C Program for Minimum Cost Path

CServer Side ProgrammingProgramming

Here, we will solve the minimum cost path problem in C. The implication is done on a 2D-matrix where each cell has a cost to travel. We have to find a path from the left top corner to the bottom right corner with minimum travel cost.
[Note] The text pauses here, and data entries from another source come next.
/-- Settles O40: resynchronisation, restart, and the answer that counts the grants closed. -/
theorem helloRestarts : Obligations.HelloRestarts := by
  intro src seq epoch start s sl x hreceive hslot hrecord hbarred hhold hepoch hoffers live abandoned
  have horphaned : ({ s.received with
        ctxs := Vector.ofFn (fun c : CtxNum =>
          if x.pending = some c ∧ (s.ctx c).inMemoryPhase = true then { s.ctx c with orphaned := true }
          else s.ctx c) } : State) = s.received.withOrphaned x.pending := rfl
  rw [horphaned]
  intro u
  have hrestart : isRestart x epoch = true := by
    unfold isRestart
    cases hx : x.session with
    | none => rfl
    | some e => exact bne_iff_ne.2 (hepoch e hx)
  have hnumber : x.number = src := by
    obtain ⟨r, hr, hn⟩ := State.findSlot_some hslot
    rw [hrecord] at hr
    exact Option.some.inj hr ▸ hn
  subst hnumber
  have hsound : (s.received.withOrphaned x.pending).OffersSound := hoffers
  have hsynced : ({ (x.resynchronised epoch start) with
      session := (x.resynchronised epoch start).session.map (fun e => { e with epoch := epoch }) } : Station) =
        { x with session := some { epoch := epoch, last := start }, cache := none, pending := none } := rfl
  have hgrant : ∀ g, (s.received.withOrphaned x.pending).grant g = s.grant g := fun _ => rfl
  have hlive : s.received.liveOf (.station x.number) = live := by
    exact liveOf_congr (fun _ => rfl) _
  have hstate := restartStation_eq (y := x.resynchronised epoch start) (sl := sl) x epoch hsound
  rw [hsynced, liveOf_congr hgrant, openNotices_congr hgrant] at hstate
  rw [exec_servedHello hreceive hslot hrecord hbarred hhold]
  refine congrArg _ ?_
  simp only [handleHello, hrestart, if_true]
  rw [resynchronise_eq (s := s.received) hrecord, hstate, hlive]
  refine (answerHello_of_self (s := s) ?_ ?_ x.number seq .ok _).trans ?_
  · rw [(withReady_keeps _ _).1, (withRestarted_keeps _ _ _ _ _).1, withNoticesEnded_link, withClosed_link,
      withRecord_link]
    exact hreceive.2.1
  · rw [withReady_self, (withRestarted_keeps _ _ _ _ _).2, withNoticesEnded_self, withClosed_self, withRecord_self]
    rfl
  · rfl

/-! ### Admission (R50) -/

theorem withRecord_withRecord (s : State) (sl : SlotNum) (a b : Option Station) :
    (s.withRecord sl a).withRecord sl b = s.withRecord sl b := by
  refine State.eq_of_slots (fun k => ?_) (by simp only [State.withRecord])
  rw [withRecord_slot, withRecord_slot, withRecord_slot]
  split <;> rfl

theorem withOrphaned_none (s : State) : s.withOrphaned none = s := by
  rw [← orphanPending_eq]
  rfl

/-- A slot with no notices has no queue to abandon (R120). -/
theorem abandonQueue_of_empty {sl : SlotNum} {s : State} (hq : (s.slot sl).queue = [])
    (hf : (s.slot sl).frame = .none) : abandonQueue sl s = s := by
  have hwithdraw : withdrawFrame sl s = s := by simp only [withdrawFrame, hf]
  refine State.eq_of_slots (fun k => ?_) ?_
  · rw [abandonQueue_slot]
    split
    · next h =>
      subst h
      rw [← hq, ← hf]
    · rfl
  · unfold abandonQueue
    rw [hwithdraw]
    rfl

theorem liveOf_eq_nil {s : State} {h : Holder} (hholds : ∀ g, (s.grant g).body.holder? ≠ some h) : s.liveOf h = [] :=
  List.filter_eq_nil_iff.2 fun g _ hg => hholds g (beq_iff_eq.1 (Bool.and_eq_true_iff.1 hg).2)

/-- A station that holds nothing restarts (R53): its record takes the epoch, and STATION_RESTARTED is handed over. -/
theorem restartStation_of_holds_nothing {s : State} {sl : SlotNum} {x y : Station} (epoch : BitVec 16)
    (hholds : ∀ g, (s.grant g).body.holder? ≠ some (.station x.number)) (hq : (s.slot sl).queue = [])
    (hf : (s.slot sl).frame = .none) :
    restartStation sl x epoch (s.withRecord sl (some y)) =
      (s.withRecord sl (some { y with session := y.session.map (fun e => { e with epoch := epoch }) })).withRestarted
        sl x epoch 0 := by
  have hlive : (s.withRecord sl (some y)).liveOf (.station x.number) = [] := by
    rw [liveOf_congr (withRecord_grant s sl _), liveOf_eq_nil hholds]
  have hopen : (s.withRecord sl (some y)).openNotices x.number = [] := by
    rw [openNotices_congr (withRecord_grant s sl _)]
    refine List.eq_nil_iff_forall_not_mem.2 fun g hg => ?_
    obtain ⟨t, c, hb, hh, -⟩ := (mem_openNotices s x.number g).1 hg
    exact hholds g (by rw [hb]; exact congrArg some hh)
  have hslot : (s.withRecord sl (some y)).slot sl = { s.slot sl with record := some y } := by
    rw [withRecord_slot, if_pos rfl]
  have habandon : abandonQueue sl (s.withRecord sl (some y)) = s.withRecord sl (some y) :=
    abandonQueue_of_empty (by rw [hslot]; exact hq) (by rw [hslot]; exact hf)
  have hsession : (s.withRecord sl (some y)).modifyRecord sl
      (fun y => { y with session := y.session.map (fun e => { e with epoch := epoch }) }) =
        s.withRecord sl (some { y with session := y.session.map (fun e => { e with epoch := epoch }) }) := by
    rw [State.modifyRecord_eq_withRecord (r := y) _ (by rw [hslot]), withRecord_withRecord]
  have hnone : (List.finRange 512).filter
      (fun g => ([] : List GrantNum).contains g || ([] : List GrantNum).contains g) = [] :=
    List.filter_eq_nil_iff.2 fun g _ => by simp
  unfold restartStation
  have hclosed : closeAll .restarted [] (s.withRecord sl (some y)) = s.withRecord sl (some y) := rfl
  simp only [hlive, hopen, hnone, hclosed, habandon, List.foldl_nil, hsession, handRestarted_eq, testReadyAll_nil,
    List.length_nil]

/-- The hand-over of a restart to a record on which none waits (R55, R167). -/
theorem withRestarted_withRecord {s : State} {sl : SlotNum} {x : Station} (hx : x.restartWaiting = none) (y : Station)
    (epoch : BitVec 16) :
    (s.withRecord sl (some y)).withRestarted sl x epoch 0 =
      if s.room 1 = 1 then
        ({ s with cq := s.cq ++ [.restarted x.number epoch 0 1] } : State).withRecord sl (some y)
      else
        ({ s with backlog := s.backlog ++ [.restarted sl], alerts := { s.alerts with backlog := true } } :
          State).withRecord sl (some { y with restartWaiting := some { epoch := epoch, swept := 0, merged := 1 }
            }) := by
  rw [← handRestarted_eq]
  have hroom : s.room 1 = 1 ↔ (s.withRecord sl (some y)).slotFree = true := by
    rw [← State.room_one_iff]
    rfl
  unfold handRestarted
  simp only [hx, ← hroom]
  split
  · rfl
  · rw [State.modifyRecord_eq_withRecord (r := y) _ (by rw [withRecord_slot, if_pos rfl]), withRecord_withRecord]
    rfl

/-- The hand-over of an admission to a new record (R50, R167). -/
theorem handAdmitted_withRecord (s : State) (sl : SlotNum) (n : StationNum) (y : Station) :
    handAdmitted sl n (s.withRecord sl (some y)) =
      if s.room 1 = 1 then ({ s with cq := s.cq ++ [.admitted n sl] } : State).withRecord sl (some y)
      else
        ({ s with backlog := s.backlog ++ [.admitted sl], alerts := { s.alerts with backlog := true } } :
          State).withRecord sl (some { y with admittedWaiting := true }) := by
  have hroom : s.room 1 = 1 ↔ (s.withRecord sl (some y)).slotFree = true := by
    rw [← State.room_one_iff]
    rfl
  unfold handAdmitted
  simp only [← hroom]
  split
  · rfl
  · rw [State.modifyRecord_eq_withRecord (r := y) _ (by rw [withRecord_slot, if_pos rfl]), withRecord_withRecord]
    rfl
You can only traverse down and right lower cells from a given cell.

To solve this particular problem dynamic programming is much better to approach than recursion.

Given cost matrix cost[ ][ ] and a position (m,n), we have to write a function that returns cost of minimum path to reach (m,n) from (0,0).The total cost of a path to reach (m, n) is the sum of all the costs on that path (including both source and destination).

Assumption − All costs are positive. Negative cost cycles do not exist in the input matrix

Example

Find the minimum cost path to (2,2)

The costs are given within the image itself. The path will be (0, 0) ⇒ (0, 1) ⇒ (1, 2) ⇒ (2, 2). The value of the path is eight (1 +2+2+ 3).

Approach − Create an answer matrix of a similar size as the given matrix.

Fill this matrix in a bottom-up manner.

Given − arrA[ ][ ]. At each cell, we’ve got 2 options(go right or down) and that we can select the minimum of those 2, for any i,j cell.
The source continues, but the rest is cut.